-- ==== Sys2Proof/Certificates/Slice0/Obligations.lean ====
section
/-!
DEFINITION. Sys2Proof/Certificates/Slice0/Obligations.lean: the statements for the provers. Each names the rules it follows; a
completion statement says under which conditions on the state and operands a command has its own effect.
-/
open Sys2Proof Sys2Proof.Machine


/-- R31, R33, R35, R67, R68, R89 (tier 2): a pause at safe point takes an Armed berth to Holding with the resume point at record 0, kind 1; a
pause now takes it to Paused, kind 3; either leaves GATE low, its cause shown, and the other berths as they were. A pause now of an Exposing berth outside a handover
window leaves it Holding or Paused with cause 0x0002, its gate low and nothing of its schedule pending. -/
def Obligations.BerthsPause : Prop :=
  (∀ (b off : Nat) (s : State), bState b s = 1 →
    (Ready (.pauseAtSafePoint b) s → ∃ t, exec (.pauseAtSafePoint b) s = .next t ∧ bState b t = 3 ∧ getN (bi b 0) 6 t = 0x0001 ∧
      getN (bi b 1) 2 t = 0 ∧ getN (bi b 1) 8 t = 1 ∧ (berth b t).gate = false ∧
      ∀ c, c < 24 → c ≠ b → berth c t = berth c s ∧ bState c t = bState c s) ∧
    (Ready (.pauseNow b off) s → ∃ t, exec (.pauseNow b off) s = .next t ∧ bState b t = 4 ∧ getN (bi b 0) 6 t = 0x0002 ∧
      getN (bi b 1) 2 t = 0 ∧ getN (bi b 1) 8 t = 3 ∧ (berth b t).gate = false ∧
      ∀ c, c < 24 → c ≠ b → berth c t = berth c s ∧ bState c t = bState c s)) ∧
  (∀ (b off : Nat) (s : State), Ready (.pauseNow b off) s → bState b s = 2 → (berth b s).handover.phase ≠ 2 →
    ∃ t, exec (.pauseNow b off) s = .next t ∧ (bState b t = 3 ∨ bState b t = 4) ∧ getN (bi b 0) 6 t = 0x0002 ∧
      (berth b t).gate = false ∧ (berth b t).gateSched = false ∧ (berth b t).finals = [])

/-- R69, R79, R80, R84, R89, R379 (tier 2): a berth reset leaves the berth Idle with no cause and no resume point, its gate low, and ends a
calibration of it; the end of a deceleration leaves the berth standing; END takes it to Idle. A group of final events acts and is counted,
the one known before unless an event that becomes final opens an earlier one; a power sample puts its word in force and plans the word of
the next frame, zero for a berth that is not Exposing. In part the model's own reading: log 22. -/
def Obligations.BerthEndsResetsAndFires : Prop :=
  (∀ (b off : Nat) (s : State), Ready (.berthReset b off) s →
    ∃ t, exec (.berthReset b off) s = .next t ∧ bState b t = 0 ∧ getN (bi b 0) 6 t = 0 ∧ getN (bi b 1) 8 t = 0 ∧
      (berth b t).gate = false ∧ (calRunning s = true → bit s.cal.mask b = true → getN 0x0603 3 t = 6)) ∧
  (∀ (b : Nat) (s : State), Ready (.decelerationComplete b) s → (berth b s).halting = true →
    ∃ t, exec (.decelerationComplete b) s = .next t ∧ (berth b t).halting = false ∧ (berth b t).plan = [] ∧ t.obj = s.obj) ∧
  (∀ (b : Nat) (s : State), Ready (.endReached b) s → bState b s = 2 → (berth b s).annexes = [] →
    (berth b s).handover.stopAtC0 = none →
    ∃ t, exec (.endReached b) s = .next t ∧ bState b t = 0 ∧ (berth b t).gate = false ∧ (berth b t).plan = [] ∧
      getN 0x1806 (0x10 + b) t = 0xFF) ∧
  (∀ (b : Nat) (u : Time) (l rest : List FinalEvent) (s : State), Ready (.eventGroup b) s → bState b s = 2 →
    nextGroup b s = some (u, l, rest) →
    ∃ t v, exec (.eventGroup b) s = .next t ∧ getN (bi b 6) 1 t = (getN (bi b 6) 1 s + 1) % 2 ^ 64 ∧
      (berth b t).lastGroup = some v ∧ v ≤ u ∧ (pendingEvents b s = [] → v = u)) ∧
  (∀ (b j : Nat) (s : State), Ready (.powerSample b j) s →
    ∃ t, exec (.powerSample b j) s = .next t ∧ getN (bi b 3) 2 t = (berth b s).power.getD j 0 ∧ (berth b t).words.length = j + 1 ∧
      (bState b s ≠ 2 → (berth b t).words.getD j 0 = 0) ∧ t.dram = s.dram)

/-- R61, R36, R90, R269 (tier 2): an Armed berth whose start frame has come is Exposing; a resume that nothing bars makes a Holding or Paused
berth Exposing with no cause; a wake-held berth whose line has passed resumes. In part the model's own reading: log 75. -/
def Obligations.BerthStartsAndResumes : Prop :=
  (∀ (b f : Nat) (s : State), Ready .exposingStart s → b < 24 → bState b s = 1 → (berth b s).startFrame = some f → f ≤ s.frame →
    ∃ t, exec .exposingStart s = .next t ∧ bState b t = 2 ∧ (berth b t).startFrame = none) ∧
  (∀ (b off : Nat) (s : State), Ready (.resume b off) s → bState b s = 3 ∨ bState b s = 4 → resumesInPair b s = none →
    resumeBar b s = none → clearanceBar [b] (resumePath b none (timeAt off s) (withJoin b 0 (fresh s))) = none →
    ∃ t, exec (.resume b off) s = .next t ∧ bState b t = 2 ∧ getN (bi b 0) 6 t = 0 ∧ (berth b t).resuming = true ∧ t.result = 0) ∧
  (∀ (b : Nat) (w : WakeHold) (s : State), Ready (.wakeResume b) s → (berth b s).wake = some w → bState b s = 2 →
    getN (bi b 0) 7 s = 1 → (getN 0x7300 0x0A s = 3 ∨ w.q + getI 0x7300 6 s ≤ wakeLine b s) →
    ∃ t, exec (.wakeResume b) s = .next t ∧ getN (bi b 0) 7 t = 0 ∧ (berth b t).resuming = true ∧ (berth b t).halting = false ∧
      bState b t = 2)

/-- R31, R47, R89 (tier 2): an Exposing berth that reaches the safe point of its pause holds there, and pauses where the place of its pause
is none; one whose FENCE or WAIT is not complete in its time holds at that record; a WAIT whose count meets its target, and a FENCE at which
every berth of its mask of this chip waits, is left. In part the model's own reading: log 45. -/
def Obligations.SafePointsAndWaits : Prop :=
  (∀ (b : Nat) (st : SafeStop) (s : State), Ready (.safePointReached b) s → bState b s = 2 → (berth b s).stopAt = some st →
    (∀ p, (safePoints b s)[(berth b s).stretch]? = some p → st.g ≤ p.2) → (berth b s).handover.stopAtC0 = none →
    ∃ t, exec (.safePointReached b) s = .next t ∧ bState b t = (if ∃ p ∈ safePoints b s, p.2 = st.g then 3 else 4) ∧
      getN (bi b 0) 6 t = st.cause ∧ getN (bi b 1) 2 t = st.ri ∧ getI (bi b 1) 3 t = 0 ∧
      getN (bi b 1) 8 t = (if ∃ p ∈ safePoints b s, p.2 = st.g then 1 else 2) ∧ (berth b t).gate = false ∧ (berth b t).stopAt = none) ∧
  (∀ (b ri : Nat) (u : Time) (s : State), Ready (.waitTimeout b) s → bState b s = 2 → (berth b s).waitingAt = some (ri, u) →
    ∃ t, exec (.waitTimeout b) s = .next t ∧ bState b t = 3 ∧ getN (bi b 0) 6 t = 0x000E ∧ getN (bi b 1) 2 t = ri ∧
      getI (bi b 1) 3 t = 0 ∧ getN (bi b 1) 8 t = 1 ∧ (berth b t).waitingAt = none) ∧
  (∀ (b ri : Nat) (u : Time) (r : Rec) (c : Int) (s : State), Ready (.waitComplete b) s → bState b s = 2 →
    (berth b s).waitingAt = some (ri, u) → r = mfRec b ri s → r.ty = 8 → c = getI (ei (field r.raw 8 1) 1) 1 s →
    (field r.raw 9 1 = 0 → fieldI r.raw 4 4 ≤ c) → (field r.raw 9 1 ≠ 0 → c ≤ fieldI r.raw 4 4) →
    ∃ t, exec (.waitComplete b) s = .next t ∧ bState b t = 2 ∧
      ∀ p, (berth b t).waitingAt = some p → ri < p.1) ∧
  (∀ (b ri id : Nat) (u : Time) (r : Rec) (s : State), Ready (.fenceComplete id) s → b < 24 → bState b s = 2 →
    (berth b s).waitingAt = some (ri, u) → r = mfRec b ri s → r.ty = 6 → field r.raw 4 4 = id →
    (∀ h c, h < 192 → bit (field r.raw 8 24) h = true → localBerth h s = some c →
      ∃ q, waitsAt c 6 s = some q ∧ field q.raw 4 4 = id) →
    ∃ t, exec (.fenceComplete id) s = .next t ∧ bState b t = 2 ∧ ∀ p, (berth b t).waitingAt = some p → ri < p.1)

**Exercise prompt**
Of all the entries above, retype exactly the lines from the line with "(∀ (b off : Nat) (s : State), bState" to the line with "t ∧ (bState", both included, and no others.

**Solution**
  (∀ (b off : Nat) (s : State), bState b s = 1 →
    (Ready (.pauseAtSafePoint b) s → ∃ t, exec (.pauseAtSafePoint b) s = .next t ∧ bState b t = 3 ∧ getN (bi b 0) 6 t = 0x0001 ∧
      getN (bi b 1) 2 t = 0 ∧ getN (bi b 1) 8 t = 1 ∧ (berth b t).gate = false ∧
      ∀ c, c < 24 → c ≠ b → berth c t = berth c s ∧ bState c t = bState c s) ∧
    (Ready (.pauseNow b off) s → ∃ t, exec (.pauseNow b off) s = .next t ∧ bState b t = 4 ∧ getN (bi b 0) 6 t = 0x0002 ∧
      getN (bi b 1) 2 t = 0 ∧ getN (bi b 1) 8 t = 3 ∧ (berth b t).gate = false ∧
      ∀ c, c < 24 → c ≠ b → berth c t = berth c s ∧ bState c t = bState c s)) ∧
  (∀ (b off : Nat) (s : State), Ready (.pauseNow b off) s → bState b s = 2 → (berth b s).handover.phase ≠ 2 →
    ∃ t, exec (.pauseNow b off) s = .next t ∧ (bState b t = 3 ∨ bState b t = 4) ∧ getN (bi b 0) 6 t = 0x0002 ∧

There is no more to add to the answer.